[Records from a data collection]
-- ==== Sys2Proof/Machine/Matrix.lean ====
section
/-! DEFINITION. The matrix path: tile images (R88 to R91), pairings (R93, R94), sums (R95 to R97, R168, R169), the checks
of matrix commands at issue (R173 to R182), and what each command does when it performs. -/

namespace Sys2Proof.Machine

open Sys2Proof

/-! ### Pairings -/

/-- A legal pairing (R93): its rate, whether it allows sparse tiles, and whether it is summed as a block. -/
structure Pairing where
  rate   : Nat
  sparse : Bool
  block  : Bool
  deriving DecidableEq, Repr

/-- R93, R94: weight entry `wi` with word `ww`, activation entry `ai` with word `aw`; entry `wi` itself pairs with it whatever its
word has become since the load, and another entry's word is compared with `ww`, the one that the latch captured (log 48). -/
def pairing (wi : Nat) (ww : BitVec 32) (ai : Nat) (aw : BitVec 32) : Option Pairing :=
  let pair (r : Nat) (sp bl : Bool) : Option Pairing := some { rate := r, sparse := sp, block := bl }
  if 10 ≤ wi then
    match formatOf wi ww with
    | none => none
    | some f =>
      let own := ai == wi || (10 ≤ ai && aw == ww)
      let rate := if f.width == 16 then 1 else if f.width == 8 then 2 else 4
      if ai == 0 then pair 1 false f.mx
      else if own then pair rate (!f.mx && f.width ≤ 8) f.mx
      else if f.mx && ai == 5 then pair 2 false true
      else none
  else
    match wi, ai with
    | 0, 0 => pair 1 false false
    | 1, 1 => pair 1 false false
    | 3, 3 => pair 2 true false
    | 3, 4 => pair 2 true false
    | 4, 3 => pair 2 true false
    | 4, 4 => pair 2 true false
    | 8, 8 => pair 2 true true
    | 7, 7 => pair 2 false true
    | 7, 8 => pair 2 true true
    | 5, 5 => pair 2 false true
    | 5, 3 => pair 2 true true
    | 5, 4 => pair 2 true true
    | 6, 6 => pair 4 false true
    | 6, 5 => pair 2 false true
    | 6, 3 => pair 2 true true
    | _, _ => none

/-! ### Tiles -/

/-- Image bytes of a tile (R88, R91). -/
def tileBytes (f : Format) (sp : Nat) : Nat :=
  if sp == 0 then (if f.mx then 32 * f.block else 128 * f.width)
  else if f.width == 8 then (if f.mx then 1824 else 1792)
  else (if f.mx then 1312 else 1280)

/-- The bits of an element of `width` bits, element `k` of packed elements that start at byte `a` (R84). -/
def packedElem (m : Memory) (a width k : Nat) : Nat :=
  if width == 16 then leNat (m.read (a + 2 * k) 2)
  else if width == 8 then (m.get (a + k)).toNat
  else natBits (m.get (a + k / 2)).toNat (4 * (k % 2) + 3) (4 * (k % 2))

/-- Dense tile: bits and scale byte of W[j][p] (R88, R89). -/
def denseElem (m : Memory) (f : Format) (t : Bool) (j p : Nat) : Nat × Nat :=
  let (j, p) := if t then (p, j) else (j, p)
  if f.mx then (packedElem m (f.block * j) f.width p, (m.get (f.block * j + (f.block - 1))).toNat)
  else (packedElem m (4 * f.width * j) f.width p, 0)

/-- R91: the index of position p of lane j of a sparse tile. -/
def sparseIndex (m : Memory) (f : Format) (j p : Nat) : Nat :=
  let base := if f.width == 8 then 0x400 else 0x200
  natBits (leNat (m.read (base + 24 * j) 24)) (6 * p + 5) (6 * p)

/-- Sparse tile: bits and scale byte of position p of lane j (R91). -/
def sparseElem (m : Memory) (f : Format) (j p : Nat) : Nat × Nat :=
  (packedElem m (4 * f.width * j) f.width p,
   if f.mx then (m.get ((if f.width == 8 then 0x700 else 0x500) + j)).toNat else 0)

/-- Position p of lane j of the tile of chain column `t`: its K index and weight; none at an illegal index (R90, R91). -/
def Latch.at_ (l : Latch) (f : Format) (t j p : Nat) : Option (Nat × XVal) :=
  let n := sparseN l.sp
  if n == 0 then
    let (b, x) := denseElem l.image f l.t j p
    some (32 * t + p, elemValue f b x)
  else
    let i := sparseIndex l.image f j p
    if 48 ≤ i then none
    else
      let (b, x) := sparseElem l.image f j p
      some (48 * ((32 * t + p) / n) + i, elemValue f b x)

/-- The 32 lanes of a tile, 32 positions each. -/
def Latch.tile (l : Latch) (f : Format) (t : Nat) : List (List (Option (Nat × XVal))) :=
  (List.range 32).map (fun j => (List.range 32).map (fun p => l.at_ f t j p))

/-- The lanes of an MX tile whose scale byte is 0xFF (R96). -/
def Latch.nanLanes (l : Latch) (f : Format) : List Bool :=
  (List.range 32).map (fun j =>
    f.mx && (if sparseN l.sp == 0 then denseElem l.image f false j 0 else sparseElem l.image f j 0).2 == 255)

/-- The latch with the bytes that errors have changed in it (R394). -/
def Latch.struck (l : Latch) : Latch := { l with image := l.hits.foldl (fun m h => m.write h.1 [h.2]) l.image }

/-- A vector of the latch's adder with the elements that errors have changed (R394). -/
def Latch.struckSums (l : Latch) (weighted : Bool) (a : List F32) : List F32 :=
  l.sums.foldl (fun a h => if h.1 == weighted then a.set h.2.1 h.2.2 else a) a

/-- R168: the K positions that a tile covers. -/
def Latch.kpos (l : Latch) (t : Nat) : List Nat :=
  let n := sparseN l.sp
  if n == 0 then (List.range 32).map (fun p => 32 * t + p)
  else
    let lo := 48 * (32 * t / n)
    let hi := 48 * ((32 * t + 31) / n + 1)
    (List.range (hi - lo)).map (fun k => lo + k)

/-! ### Sums -/

/-- R96: one lane of one cell; `x` gives the activation at a K index, none where the product is absent (R162), and `nan` says that
the lane's scale byte is 0xFF. -/
def laneSum (block : Bool) (x : Nat → Option XVal) (nan : Bool) (ws : List (Option (Nat × XVal))) : F32 × FFlags :=
  let prods : List (Option (XVal × FFlags)) := ws.map (fun w => w.bind (fun w => (x w.1).map (fun v => mulX w.2 v)))
  let fl := prods.foldl (fun f p => match p with | some (_, g) => f ||| g | none => f) 0
  if block then
    let (v, f1) := sumX false (prods.filterMap (fun p => p.map Prod.fst))
    let (c, f2) := toF32 (if nan then .nan else v)
    (c, fl ||| f1 ||| f2)
  else
    let t0 := prods.map (fun p => match p with | some (v, _) => toF32 v | none => (0, 0))
    let fl := t0.foldl (fun f p => f ||| p.2) fl
    let (c, f1) := treeSum 5 (t0.map (fun p => some p.1))
    (c.getD 0, fl ||| f1)

/-- R168: the checksum vector of a tile: at each K position the rounded sum of the weights, each times its lane number
where `weighted`. -/
def checkVector (weighted : Bool) (tile : List (List (Option (Nat × XVal)))) (ks : List Nat) : List F32 :=
  let ws : List (Nat × XVal) := (tile.mapIdx (fun j lane => lane.filterMap (fun w =>
    w.map (fun w => (w.1, if weighted then (mulX (XVal.ofInt (j + 1)) w.2).1 else w.2))))).flatten
  ks.map (fun k => (toF32 (sumX false ((ws.filter (fun w => w.1 == k)).map Prod.snd)).1).1)

/-- R169: a checksum lane of one cell; +0 where every product is absent (DEDUCED from R96, log 10). -/
def checkLane (a : List F32) (ks : List Nat) (x : Nat → Option XVal) : F32 :=
  let terms := (ks.zip a).map (fun ka => (x ka.1).map (fun v => (toF32 (mulX (f32Val ka.2) v).1).1))
  (treeSum 7 terms).1.getD 0

/-- The 34 lanes of a cell for one vector, with its flags. -/
def cellSums (block : Bool) (tile : List (List (Option (Nat × XVal)))) (nans : List Bool) (ks : List Nat) (a1 a2 : List F32)
    (x : Nat → Option XVal) : List F32 × FFlags :=
  let outs := tile.mapIdx (fun j lane => laneSum block x (nans.getD j false) lane)
  (outs.map Prod.fst ++ [checkLane a1 ks x, checkLane a2 ks x], outs.foldl (fun f o => f ||| o.2) 0)

/-- Lane by lane addition; the checksum lanes raise no flag (R97, R169). -/
def addLanes (a b : List F32) : List F32 × FFlags :=
  let s := (a.zip b).map (fun p => addF32 p.1 p.2)
  (s.map Prod.fst, (s.take 32).foldl (fun f o => f ||| o.2) 0)

/-- R97: the partial sum over the active columns, west to east. -/
def chainSum : List (List F32 × FFlags) → List F32 × FFlags
  | [] => (List.replicate 34 0, 0)
  | c :: rest => rest.foldl (fun ps c =>
      let (s, f) := addLanes ps.1 c.1
      (s, ps.2 ||| c.2 ||| f)) c

/-! ### Attributes at issue (R155) -/

/-- A column's latch attributes: FMT, SP and entry word. -/
abbrev Attr := Option (Nat × Nat × BitVec 32)

/-- The entry word of a command's captured words. -/
def Cmd.mlAttr (c : Cmd) (t : Bool) : Nat × Nat × BitVec 32 :=
  ((c.imm.extractLsb' 0 4).toNat, if t then 0 else (c.imm.extractLsb' 4 2).toNat, c.word 0)

/-- The attributes of active and shadow latches of row 0, column by column. -/
def Group.attrs (g : Group) : List (Attr × Attr) :=
  (List.range (24 * g.w)).map (fun col =>
    let at_ (ls : List Latch) : Attr :=
      (ls.find? (fun l => l.row == 0 && l.col == col)).map (fun l => (l.fmt, l.sp, l.eword))
    (at_ g.active, at_ g.shadow))
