-- ==== Sys2Proof/Machine/Special.lean ====
section
/-! DEFINITION. The special functions (R210 to R213). The value the device forms is free within the bound of R212
(log 4): a candidate of `Config.special` is taken where it lies on the FP32 grid within the bound, as decided in
integer arithmetic of 400 fraction bits; the nearest value below otherwise. -/

namespace Sys2Proof.Machine

open Sys2Proof

/-- Fraction bits of the fixed-point arithmetic below. -/
abbrev fixP : Nat := 400
def fixOne : Int := 2 ^ fixP

/-- floor of a product or quotient of fixed-point numbers. -/
def fixMul (a b : Int) : Int := a * b / fixOne
def fixDiv (a b : Int) : Int := a * fixOne / b

/-- A dyadic number in fixed point, rounded down. -/
def fixOf (neg : Bool) (m : Nat) (e : Int) : Int :=
  let v : Int := if 0 ≤ e + fixP then (m * 2 ^ (e + fixP).toNat : Nat) else (m / 2 ^ (-(e + fixP)).toNat : Nat)
  if neg then -v else v

/-- The sum of t, t*x/k, t*x^2/(k(k+1)), ...: the Taylor terms of the exponential. -/
def expSeries (x : Int) : (fuel k : Nat) → Int → Int
  | 0, _, _ => 0
  | fuel + 1, k, t => t + expSeries x fuel (k + 1) (fixMul t x / k)

/-- sum of p*q^i/(2i+1) with alternating sign where `alt`: artanh and arctan series. -/
def oddSeries (alt : Bool) (q : Int) : (fuel i : Nat) → Int → Int
  | 0, _, _ => 0
  | fuel + 1, i, p =>
    let t := p / (2 * i + 1)
    (if alt && i % 2 == 1 then -t else t) + oddSeries alt q fuel (i + 1) (fixMul p q)

def artanhFix (u : Int) : Int := oddSeries false (fixMul u u) 160 0 u
def arctanInv (n : Int) : Int := oddSeries true (fixOne / (n * n)) 180 0 (fixOne / n)

/-- ln 2 = 2 artanh(1/3). -/
def ln2Fix : Int := 2 * artanhFix (fixOne / 3)

/-- Machin's formula. -/
def piFix : Int := 16 * arctanInv 5 - 4 * arctanInv 239

/-- e^x for a fixed-point x, as n * 2^s. -/
def expFix (x : Int) : Int × Int :=
  let k := x / ln2Fix
  (expSeries (x - k * ln2Fix) 100 1 fixOne, k - fixP)

/-- ln of m * 2^e in fixed point. -/
def lnFix (m : Nat) (e : Int) : Int :=
  let l := m.log2
  let z := fixOf false m (-(l : Int))
  (e + l) * ln2Fix + 2 * artanhFix (fixDiv (z - fixOne) (z + fixOne))

/-- Integer square root by bits, from bit `k` down. -/
def sqrtFrom (n : Nat) : (k r : Nat) → Nat
  | 0, r => if (r + 1) * (r + 1) ≤ n then r + 1 else r
  | k + 1, r =>
    let t := r + 2 ^ (k + 1)
    sqrtFrom n k (if t * t ≤ n then t else r)

def natSqrt (n : Nat) : Nat := sqrtFrom n (n.log2 / 2 + 1) 0

/-- sin or cos of a fixed-point x of at most 2^20. -/
def sinFix (x : Int) (cosine : Bool) : Int :=
  let h := piFix / 2
  let j := (2 * x + h) / (2 * h)
  let r := x - j * h
  let q := fixMul r r
  let rec series : (fuel k : Nat) → Int → Int
    | 0, _, _ => 0
    | fuel + 1, k, t => t + series fuel (k + 2) (-(fixMul t q) / (k * (k + 1)))
  let s := series 60 2 r
  let c := series 60 1 fixOne
  match ((j + (if cosine then 1 else 0)) % 4).toNat with
  | 0 => s
  | 1 => c
  | 2 => -s
  | _ => -c

/-- The functions of R210, in the order of their OP codes less 8; `vsqrt` (4) is apart. -/
inductive SpecialFn where
  | exp
  | log
  | rcp
  | rsq
  | sin
  | cos
  | tanh
  deriving DecidableEq, Repr

def SpecialFn.code : SpecialFn → Nat
  | .exp => 0
  | .log => 1
  | .rcp => 2
  | .rsq => 3
  | .sin => 5
  | .cos => 6
  | .tanh => 7

/-- The bound of R212 in ulp. -/
def SpecialFn.bound : SpecialFn → Nat
  | .rcp => 1
  | .rsq => 1
  | _ => 2

/-- Drops the trailing zeros of a significand: the one form of a finite number in which its significand is odd. -/
def oddForm : (fuel m : Nat) → Int → Nat × Int
  | 0, m, e => (m, e)
  | fuel + 1, m, e => if m != 0 && m % 2 == 0 then oddForm fuel (m / 2) (e + 1) else (m, e)

/-- The bound of a function whose magnitude stays below 1: sin, cos and tanh of a nonzero number, and exp of a negative one. -/
def below1 (t : Int) : Int := max (1 - fixOne) (min (fixOne - 1) t)

/-- f(x) of a finite nonzero x as n * 2^s, within 2^20 units of 2^s. -/
def SpecialFn.approx (f : SpecialFn) (neg : Bool) (m : Nat) (e : Int) : Int × Int :=
  let x := fixOf neg m e
  match f with
  | .exp =>
    if 1000 * fixOne < x then (2 ^ fixP, 1600)
    else if x < -1000 * fixOne then (0, -(fixP : Int))
    else if neg && x == 0 then (below1 fixOne, -(fixP : Int))
    else expFix x
  | .log => (lnFix m e, -(fixP : Int))
  | .rcp => ((if neg then -1 else 1) * ((2 ^ (m.log2 + fixP) / m : Nat) : Int), -e - m.log2 - fixP)
  | .rsq =>
    -- m * 2^e = m' * 4^k
    let m' := if e % 2 == 0 then m else 2 * m
    let k := e / 2
    ((natSqrt (2 ^ (2 * (m'.log2 + fixP)) / m') : Nat), -k - m'.log2 - fixP)
  | .sin => (below1 (sinFix x false), -(fixP : Int))
  | .cos => (below1 (sinFix x true), -(fixP : Int))
  | .tanh =>
    let a := if x < 0 then -x else x
    let t : Int :=
      if 1000 * fixOne < a then fixOne
      else
        let (n, s) := expFix (-2 * a)
        let u := if 0 ≤ s + fixP then n * 2 ^ (s + fixP).toNat else n / 2 ^ (-(s + fixP)).toNat
        fixDiv (fixOne - u) (fixOne + u)
    (below1 (if x < 0 then -t else t), -(fixP : Int))

/-- log2 of the ulp of R212 for a value n * 2^s. -/
def ulpExp (n : Int) (s : Int) : Int := if n == 0 then -149 else max ((n.natAbs.log2 : Int) + s) (-126) - 23

/-- n * 2^-149 lies on the FP32 grid without upper bound. -/
def onGrid (n : Int) : Bool := n.natAbs.log2 ≤ 23 || n.natAbs % 2 ^ (n.natAbs.log2 - 23) == 0

/-- a * 2^s compared with b * 2^t: a * 2^s ≤ b * 2^t. -/
def leDyadic (a s b t : Int) : Bool :=
  let base := min s t
  a * 2 ^ (s - base).toNat ≤ b * 2 ^ (t - base).toNat

/-- The candidate is within the bound, with the error of the arithmetic counted against it: one that the bound of R212 allows may so be
refused (log 4). -/
def withinBound (cand n s : Int) (ulps : Nat) : Bool :=
  let base := min s (-149)
  let d := cand * 2 ^ (-149 - base).toNat - n * 2 ^ (s - base).toNat
  leDyadic ((d.natAbs : Int) + 2 ^ (20 + (s - base).toNat)) base ulps (ulpExp n s)

/-- The grid value at or below the magnitude of n * 2^s. -/
def gridBelow (n s : Int) : XVal :=
  let u := ulpExp n s
  .fin (n < 0) (roundAt 1 false n.natAbs s u).1 u

/-- The value y of R210 for a finite nonzero operand, and whether it differs from f(x): a function of the number, however its
significand was written. Where y is 0 its sign is that of f(x), but + where the fixed-point operand of `approx` is 0 and for a sine or
cosine beyond 2^20; `vrsq` of 4^j with 2^-j below the grid is a free value within the bound, with NX (log 4). -/
def SpecialFn.value (f : SpecialFn) (neg : Bool) (m : Nat) (e : Int) : XVal × Bool :=
  let (m, e) := oddForm (m.log2 + 1) m e
  let l := m.log2
  let pow2 := m == 2 ^ l
  let k : Int := e + l
  let cand := Config.special f.code neg m e
  let free : XVal × Bool :=
    let (n, s) := f.approx neg m e
    if onGrid cand && withinBound cand n s f.bound then (.fin (cand < 0 || (cand == 0 && n < 0)) cand.natAbs (-149), true)
    else (gridBelow n s, true)
  -- R213: beyond 2^20 no accuracy bound applies, and the result lies in [-1, 1]
  let large : Bool := 0 < cmpFin false m e false 1 20
  let unbounded : XVal × Bool :=
    if onGrid cand && cand.natAbs ≤ 2 ^ 149 then (.fin (cand < 0) cand.natAbs (-149), true) else (.fin false 0 0, true)
  match f with
  | .log => if pow2 && k == 0 then (.fin false 0 0, false) else free
  | .rcp => if pow2 && -149 ≤ -k then (.fin neg 1 (-k), false) else free
  | .rsq => if pow2 && k % 2 == 0 && -149 ≤ -(k / 2) then (.fin false 1 (-(k / 2)), false) else free
  | .sin => if large then unbounded else free
  | .cos => if large then unbounded else free
  | _ => free

/-- R211: the value and flags for any operand; NX where y differs from f(x). -/
def SpecialFn.apply (f : SpecialFn) (x : XVal) : XVal × FFlags :=
  match x with
  | .nan => (.nan, 0)
  | .inf neg =>
    match f with
    | .exp => (if neg then .fin false 0 0 else .inf false, 0)
    | .log => if neg then (.nan, flagNV) else (.inf false, 0)
    | .rcp => (.fin neg 0 0, 0)
    | .rsq => if neg then (.nan, flagNV) else (.fin false 0 0, 0)
    | .sin => (.nan, flagNV)
    | .cos => (.nan, flagNV)
    | .tanh => (.fin neg 1 0, 0)
  | .fin neg m e =>
    if m == 0 then
      match f with
      | .exp => (.fin false 1 0, 0)
      | .log => (.inf true, flagDZ)
      | .rcp => (.inf neg, flagDZ)
      | .rsq => (.inf neg, flagDZ)
      | .sin => (.fin neg 0 0, 0)
      | .cos => (.fin false 1 0, 0)
      | .tanh => (.fin neg 0 0, 0)
    else if neg && (f == .log || f == .rsq) then (.nan, flagNV)
    else
      let (y, nx) := f.value neg m e
      (y, flagIf nx flagNX)

/-- R210, R211: the square root, exact but for a sticky bit below every rounding position. -/
def sqrtX (x : XVal) : XVal × FFlags :=
  match x with
  | .nan => (.nan, 0)
  | .inf neg => if neg then (.nan, flagNV) else (.inf false, 0)
  | .fin neg m e =>
    if m == 0 then (.fin neg 0 0, 0)
    else if neg then (.nan, flagNV)
    else
      let m' := if e % 2 == 0 then m else 2 * m
      let e' := if e % 2 == 0 then e else e - 1
      -- 2k fraction bits reach below the binary point of a large root too; e' is even
      let k : Nat := 200 + e'.toNat / 2
      let n := m' * 2 ^ (2 * k)
      let r := natSqrt n
      if r * r == n then (.fin false r (e' / 2 - k), 0) else (.fin false (2 * r + 1) (e' / 2 - k - 1), 0)

end Sys2Proof.Machine
end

Exercise objective:
Among the records above, extract exactly the lines from the line with "let x := fixOf neg m e" to the line with "let a := if x < 0 then -x else x", both lines included, and leave out the rest.

Solution to the exercise:
  let x := fixOf neg m e
  match f with
  | .exp =>
    if 1000 * fixOne < x then (2 ^ fixP, 1600)
    else if x < -1000 * fixOne then (0, -(fixP : Int))
    else if neg && x == 0 then (below1 fixOne, -(fixP : Int))
    else expFix x
  | .log => (lnFix m e, -(fixP : Int))
  | .rcp => ((if neg then -1 else 1) * ((2 ^ (m.log2 + fixP) / m : Nat) : Int), -e - m.log2 - fixP)
  | .rsq =>
    -- m * 2^e = m' * 4^k
    let m' := if e % 2 == 0 then m else 2 * m
    let k := e / 2
    ((natSqrt (2 ^ (2 * (m'.log2 + fixP)) / m') : Nat), -k - m'.log2 - fixP)
  | .sin => (below1 (sinFix x false), -(fixP : Int))
  | .cos => (below1 (sinFix x true), -(fixP : Int))
  | .tanh =>
    let a := if x < 0 then -x else x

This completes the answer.